Now that there are three yen-quoted pairs on the chart, lets compare the performance of each for the past day.
This comparison can tell us which among the dollar, euro, or pound is the strongest or weakest for the day.
As the analysis shows, the dollar is the strongest, and the euro is the weakest against the yen.
So how can this information impact your trading?
Well, by knowing which currencies are the strongest and weakest, you can find a currency pair to trade.
By pairing the strongest and weakest among these currencies, you may find a steadily trending pair.
Let’s look at the Euro- US dollar pair.
Sure enough, it is showing a steady downward trend, which signifies weakness in the euro and strength in the dollar.
In this example, we are looking at one day’s relative performance – but the analysis can take place over any time period.
Let’s compare the performance of these three currency pairs over a longer time period, say, three months.
As you can see in the example, the performance over three months differs from the one-day chart. Here the dollar is the strongest, and the pound is the weakest.
So lets combine these two currencies and check out the British pound – US dollar pair on the three-month chart.
As you might expect, the weakness in the pound and strength in the dollar makes for an overall downward trend in the pair.
Now that you understand how to identify strong and weak currencies, you can better identify upward and downward trending currency pairs.
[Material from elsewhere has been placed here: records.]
-- ==== Sys2Proof/Certificates/Slice0/Obligations.lean ====
section
/-! DEFINITION. The statements about the ME221 frame engine, for the provers. Each says which rule of spec/ it formalises.
Where a statement speaks of `port.events` or `port.responses`, that is the model's own bookkeeping of the host's input and the block's output (log entries 1, 2 and 4).
-/

open Sys2Proof Sys2Proof.Machine

/-! ### Reset -/

/-- 10_state.md R43: the reset value of every state element. -/
def Obligations.ResetValues : Prop :=
  State.reset.cke.a = 0x00 ∧ State.reset.cke.b = 0x00
    ∧ State.reset.rx.phase = 0 ∧ State.reset.rx.len = 0x0000 ∧ State.reset.rx.mtype = 0x00
    ∧ State.reset.rx.mclass = 0x00 ∧ State.reset.rx.cmd = 0x00 ∧ State.reset.rx.ckw = 0x0000
    ∧ State.reset.rx.a = 0x00 ∧ State.reset.rx.b = 0x00 ∧ State.reset.rx.pcnt = 0x0000
    ∧ State.reset.rx.magerr = false ∧ State.reset.rx.typerr = false ∧ State.reset.rx.clserr = false
    ∧ State.reset.rx.cmdunk = false ∧ State.reset.rx.ckerr = false ∧ State.reset.rx.ovr = false
    ∧ State.reset.tx.phase = 12 ∧ State.reset.tx.len = 0x0000 ∧ State.reset.tx.mtype = 0x00
    ∧ State.reset.tx.mclass = 0x00 ∧ State.reset.tx.cmd = 0x00
    ∧ State.reset.tx.a = 0x00 ∧ State.reset.tx.b = 0x00 ∧ State.reset.tx.pcnt = 0x0000

/-- 70_reset_and_hazards.md R260: the reset event gives every state element its reset value, whatever the state was. That the event is one of the host's, taken by a step, is log entry 5. -/
def Obligations.ResetEventResetsEveryUnit : Prop :=
  ∀ s : State, s.port.events.head? = some .reset →
    ∃ t, step s = .next t ∧ SameBlock State.reset t

/-- 70_reset_and_hazards.md R261: what the host reads after reset. -/
def Obligations.ReadsAfterReset : Prop :=
  ReadsAs .ckRd State.reset 0x0000 ∧ ReadsAs .ckRd State.reset (checksum [])
    ∧ ReadsAs .rxRdStatus State.reset 0x0000
    ∧ ReadsAs .txRdStatus State.reset 0x0C04
    ∧ ReadsAs .txRdType State.reset 0x0000 ∧ ReadsAs .txRdClass State.reset 0x0000
    ∧ ReadsAs .txRdCmd State.reset 0x0000 ∧ ReadsAs .txRdLen State.reset 0x0000

/-! ### Invariants that every step keeps -/

/-- 10_state.md R23: every accumulator holds 0x00 to 0xFE: 0x00 after reset, and kept in range by every step. -/
def Obligations.AccumulatorsNeverHoldFF : Prop :=
  let inRange (s : State) : Prop :=
    ∀ v ∈ [s.cke.a, s.cke.b, s.rx.a, s.rx.b, s.tx.a, s.tx.b], v ≠ 0xFF
  (∀ v ∈ [State.reset.cke.a, State.reset.cke.b, State.reset.rx.a, State.reset.rx.b, State.reset.tx.a, State.reset.tx.b],
      v = 0x00)
    ∧ ∀ s t : State, inRange s → step s = .next t → inRange t

/-- Every step keeps the ranges of the fields (10_state.md R23, R24, R31, R35, R38, R40), from every state that has them. For TX's payload count the range is the one the commands keep (log entry 8). -/
def Obligations.StepKeepsRanges : Prop :=
  ∀ s t : State, Inv s → step s = .next t → Inv t

/-- Every step keeps RX's flags in agreement with its registers (60_exceptions.md R234, R241; 41_deserializer.md R157's note on CKC and CKW). -/
def Obligations.StepKeepsRxFlagsTrue : Prop :=
  ∀ s t : State, s.rx.FlagsAgree → step s = .next t → t.rx.FlagsAgree

/-- The reset state has both invariants. -/
def Obligations.ResetHasInvariants : Prop := Inv State.reset ∧ State.reset.rx.FlagsAgree

/-- 60_exceptions.md R230: no exception. In every state with its fields in range, a step answers a next state, whatever is on the port: the model's two faults (log entry 7) are for phase codes that are never held. -/
def Obligations.StepNeverStops : Prop :=
  ∀ s : State, Inv s → ∃ t, step s = .next t ∧ Inv t

/-- The pair of rules log entry 8 is about: 10_state.md R38 says that TX.PCNT never exceeds TX.LEN. Expected to FAIL, because TX_SET may lower TX.LEN in DONE, where TX.PCNT is kept (42_serializer.md R183). -/
def Obligations.TxCountNeverExceedsLength : Prop :=
  ∀ s t : State, Inv s → s.tx.pcnt.toNat ≤ s.tx.len.toNat → step s = .next t → t.tx.pcnt.toNat ≤ t.tx.len.toNat

/-- 10_state.md R38's clause that TX.PCNT never exceeds TX.LEN, as the model reads it (log entry 8, DEDUCED): TX.PCNT counts the bytes of a frame and never exceeds the TX.LEN that frame was started with, which is TX.LEN itself until the frame is complete; there the two are equal. Only TX_GO makes an idle TX busy, so a frame starts at the step that does. -/
def Obligations.TxCountStaysWithinItsFrame : Prop :=
  (∀ l : Word, State.reset.tx.CountWithin l)
    ∧ ∀ (s t : State) (l : Word), Inv s → s.tx.CountWithin l → step s = .next t →
        t.tx.CountWithin (if s.tx.busy = false ∧ t.tx.busy = true then s.tx.len else l)
          ∧ (s.tx.busy = true → t.tx.phase = 10 → t.tx.pcnt = l ∧ t.tx.len = l)

/-! ### Encoding -/

/-- With a word on the port that decodes to an instruction, the step is that instruction's meaning, at that state. The answer takes the word off the port (log entry 4). -/
def Obligations.StepRunsTheDecodedInstruction : Prop :=
  ∀ (s : State) (w : Word) (i : Instr), OnPort s w → decode w = .ok i → step s = exec i s

/-- A table word placed on the port is what the next step runs. How a program's commands come to the port is log entry 1. -/
def Obligations.PlacedWordIsRunNext : Prop :=
  ∀ (s : State) (w : Nat) (i : Instr), decodeTableWord 16 w = some i →
    step (s.withFetchWord 16 w) = exec i (s.withFetchWord 16 w)

/-- 60_exceptions.md R249: the block is idle between commands and holds its state. That a step is taken then at all is the model's choice (log entry 3). -/
def Obligations.IdleBlockHoldsItsState : Prop :=
  ∀ s : State, s.port.events = [] → step s = .next s

/-- Decoding an encoded instruction gives it back, with every operand at every value. -/
def Obligations.DecodeOfEncode : Prop := ∀ i : Instr, decode (encode i) = .ok i

/-- A word that decodes is the encoding of what it decodes to, and of nothing else: no bit of a word is ignored (30_encoding.md R97, R99). -/
def Obligations.EncodeOfDecode : Prop := ∀ (w : Word) (i : Instr), decode w = .ok i → encode i = w

/-- 30_encoding.md R97: exactly which words encode no command; every other word encodes exactly one. -/
def Obligations.IllegalWordsExactly : Prop :=
  ∀ w : Word,
    let op := (opField w).toNat
    let sel := (selField w).toNat
    let data := (dataField w).toNat
    ((¬ ∃ i, decode w = .ok i ∧ i.isCommand = true) ↔
        (0xC ≤ op ∧ op ≤ 0xF)
          ∨ (op = 0x6 ∧ 8 ≤ sel)
          ∨ (op = 0xA ∧ 7 ≤ sel)
          ∨ (op = 0x7 ∧ sel ∉ [1, 2, 3, 4, 9])
          ∨ (op ∈ [0x6, 0xA] ∧ data ≠ 0)
          ∨ (op ∈ [0x0, 0x1, 0x3, 0x4, 0x8, 0xB] ∧ (sel ≠ 0 ∨ data ≠ 0))
          ∨ (op ∈ [0x2, 0x5, 0x9] ∧ sel ≠ 0))
      ∧ ∀ i j, encode i = w → encode j = w → i = j

/-- 30_encoding.md R99: exactly 2069 of the 65536 words encode a command, and the other 63467 do not. -/
def Obligations.CommandWordCount : Prop :=
  let isCommandWord (n : Nat) : Bool :=
    match decode (BitVec.ofNat 16 n) with
    | .ok i => i.isCommand
    | .error _ => false
  ((List.range 65536).filter isCommandWord).length = 2069
    ∧ ((List.range 65536).filter fun n => !isCommandWord n).length = 63467

/-- A few words written out from the encodings of 30_encoding.md R92, R94, R95 and R96, with the commands they stand for. The last four words encode no command (R97); that `0xC123` is read as the instruction `reserved`, and the names `dataNotZero`, `selNotZero` and `selReserved` of the other three, are the model's choice (log entry 16, DESIGN CHOICE). -/
def Obligations.DecodesWordsOfTheSpec : Prop :=
  decode 0x0000 = .ok .nop ∧ decode 0x20FE = .ok (.ckUpd 0xFE) ∧ decode 0x504D = .ok (.rxPush 0x4D)
    ∧ decode 0x6600 = .ok .rxRdCkc ∧ decode 0x7304 = .ok (.txSetClass 0x04) ∧ decode 0x7901 = .ok (.txSetLenHi 0x01)
    ∧ decode 0x8000 = .ok .txGo ∧ decode 0xA600 = .ok .txRdPcnt ∧ decode 0xC123 = .ok (.reserved 0x0123)
    ∧ decode 0x1001 = .error .dataNotZero ∧ decode 0x2100 = .error .selNotZero ∧ decode 0x6800 = .error .selReserved

/-- 43_control.md R221: every word that encodes no command is answered ILLEGAL in every state, with no effect; the reserved words, taken as instructions, likewise. -/
def Obligations.IllegalWordsHaveNoEffect : Prop :=
  (∀ w : Word, (¬ ∃ i, decode w = .ok i ∧ i.isCommand = true) → AnsweredIllegal w)
    ∧ (∀ w : Word, 0xC ≤ (opField w).toNat → AnsweredIllegal w)
    ∧ ∀ (low : BitVec 14) (s : State),
        ∃ t, exec (.reserved low) s = .next t ∧ SameBlock s t ∧ Returned s t { st := .illegal, data := 0 }

/-- 30_encoding.md R91: the response word, its codes, and that a response that is not OK carries 0x0000 and comes with no effect. -/
def Obligations.ResponseWordFormat : Prop :=
  (∀ r : Response, r.word.extractLsb' 0 16 = r.data
      ∧ r.word.extractLsb' 16 2 = (match r.st with | .ok => 0b00#2 | .illegal => 0b01#2 | .refused => 0b10#2))
    ∧ (∀ r : Response, r.word.extractLsb' 16 2 ≠ 0b11#2)
    ∧ ∀ (s t : State) (w : Word), OnPort s w → step s = .next t →
        ∃ r, Returned s t r ∧ (r.st ≠ .ok → r.data = 0x0000 ∧ SameBlock s t)

/-- 60_exceptions.md R232: the complete list of refusals, each with no effect and data 0x0000; nothing else is ever REFUSED. -/
def Obligations.RefusedExactlyWhen : Prop :=
  ∀ (i : Instr) (s t : State) (r : Response), exec i s = .next t → Returned s t r →
    ((r.st = .refused ↔
        (i.isTxSet = true ∧ s.tx.phase.toNat ≤ 9)
          ∨ (i = .txGo ∧ s.tx.phase.toNat ≤ 9)
          ∨ (i = .txGo ∧ ((s.tx.mtype ≠ 0x00 ∧ s.tx.mtype ≠ 0x0F) ∨ 0x08 < s.tx.mclass.toNat))
          ∨ ((∃ x, i = .txStep x) ∧ (s.tx.phase = 12 ∨ s.tx.phase = 10)))
      ∧ (r.st = .refused → r.data = 0x0000 ∧ SameBlock s t))

/-! ### Frames over all commands -/

/-- 10_state.md R42: the access matrix; what a command is not listed for, it leaves unchanged. -/
def Obligations.AccessMatrix : Prop :=
  (∀ (i : Instr) (s t : State), exec i s = .next t →
    ((i ≠ .ckClr ∧ (∀ x, i ≠ .ckUpd x)) → t.cke = s.cke)
      ∧ ((i ≠ .rxRst ∧ (∀ x, i ≠ .rxPush x)) → t.rx = s.rx)
      ∧ (∀ x, i = .rxPush x →
          (s.rx.phase ≠ 2 → s.rx.phase ≠ 3 → t.rx.len = s.rx.len)
            ∧ (s.rx.phase ≠ 4 → t.rx.mtype = s.rx.mtype)
            ∧ (s.rx.phase ≠ 5 → t.rx.mclass = s.rx.mclass)
            ∧ (s.rx.phase ≠ 6 → t.rx.cmd = s.rx.cmd)
            ∧ (s.rx.phase ≠ 8 → s.rx.phase ≠ 9 → t.rx.ckw = s.rx.ckw))
      ∧ ((i.isTxSet = false ∧ i ≠ .txRst) →
          t.tx.len = s.tx.len ∧ t.tx.mtype = s.tx.mtype ∧ t.tx.mclass = s.tx.mclass ∧ t.tx.cmd = s.tx.cmd)
      ∧ ((i ≠ .txGo ∧ (∀ x, i ≠ .txStep x) ∧ i ≠ .txRst) →
          t.tx.phase = s.tx.phase ∧ t.tx.a = s.tx.a ∧ t.tx.b = s.tx.b ∧ t.tx.pcnt = s.tx.pcnt)
      ∧ ((i = .nop ∨ i.isRead = true) → SameBlock s t))
    ∧ ∀ (s t : State) (w : Word) (r : Response),
        OnPort s w → step s = .next t → Returned s t r → r.st ≠ .ok → SameBlock s t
In this lesson, you’ve seen examples of the dollar, euro, and pound paired against the yen.
But remember that you can include many more yen-quoted pairs in your analysis.
Including more pairs could help you find a greater range of strong and weak currencies, which might lead to identifying a new currency pair with an even stronger trend.
Compare Foreign Currencies
- When it comes to analyzing currencies, one currency is always valued by comparing it to another
In order to conduct further analysis into the performance of a currency….
- Start by comparing major base currencies with the Japanese yen
- You can then use this for any time frame that you wish to use – and as this was not mentioned before in the article above, you can use technical indicators as a way to enhance your technical analysis
- From there you can easily figure out which is the strongest currency – and which is the weakest – all when paired against each other
- Take the strongest and the weakest to form the major “currency pair” – and pull up a chart to confirm your suspicions
- This analysis can be used to help determine the strength of a trend for the currency pair that you wish to invest or trade
And this is a valuable method that can be used to help conduct your technical analysis of forex currency pairs.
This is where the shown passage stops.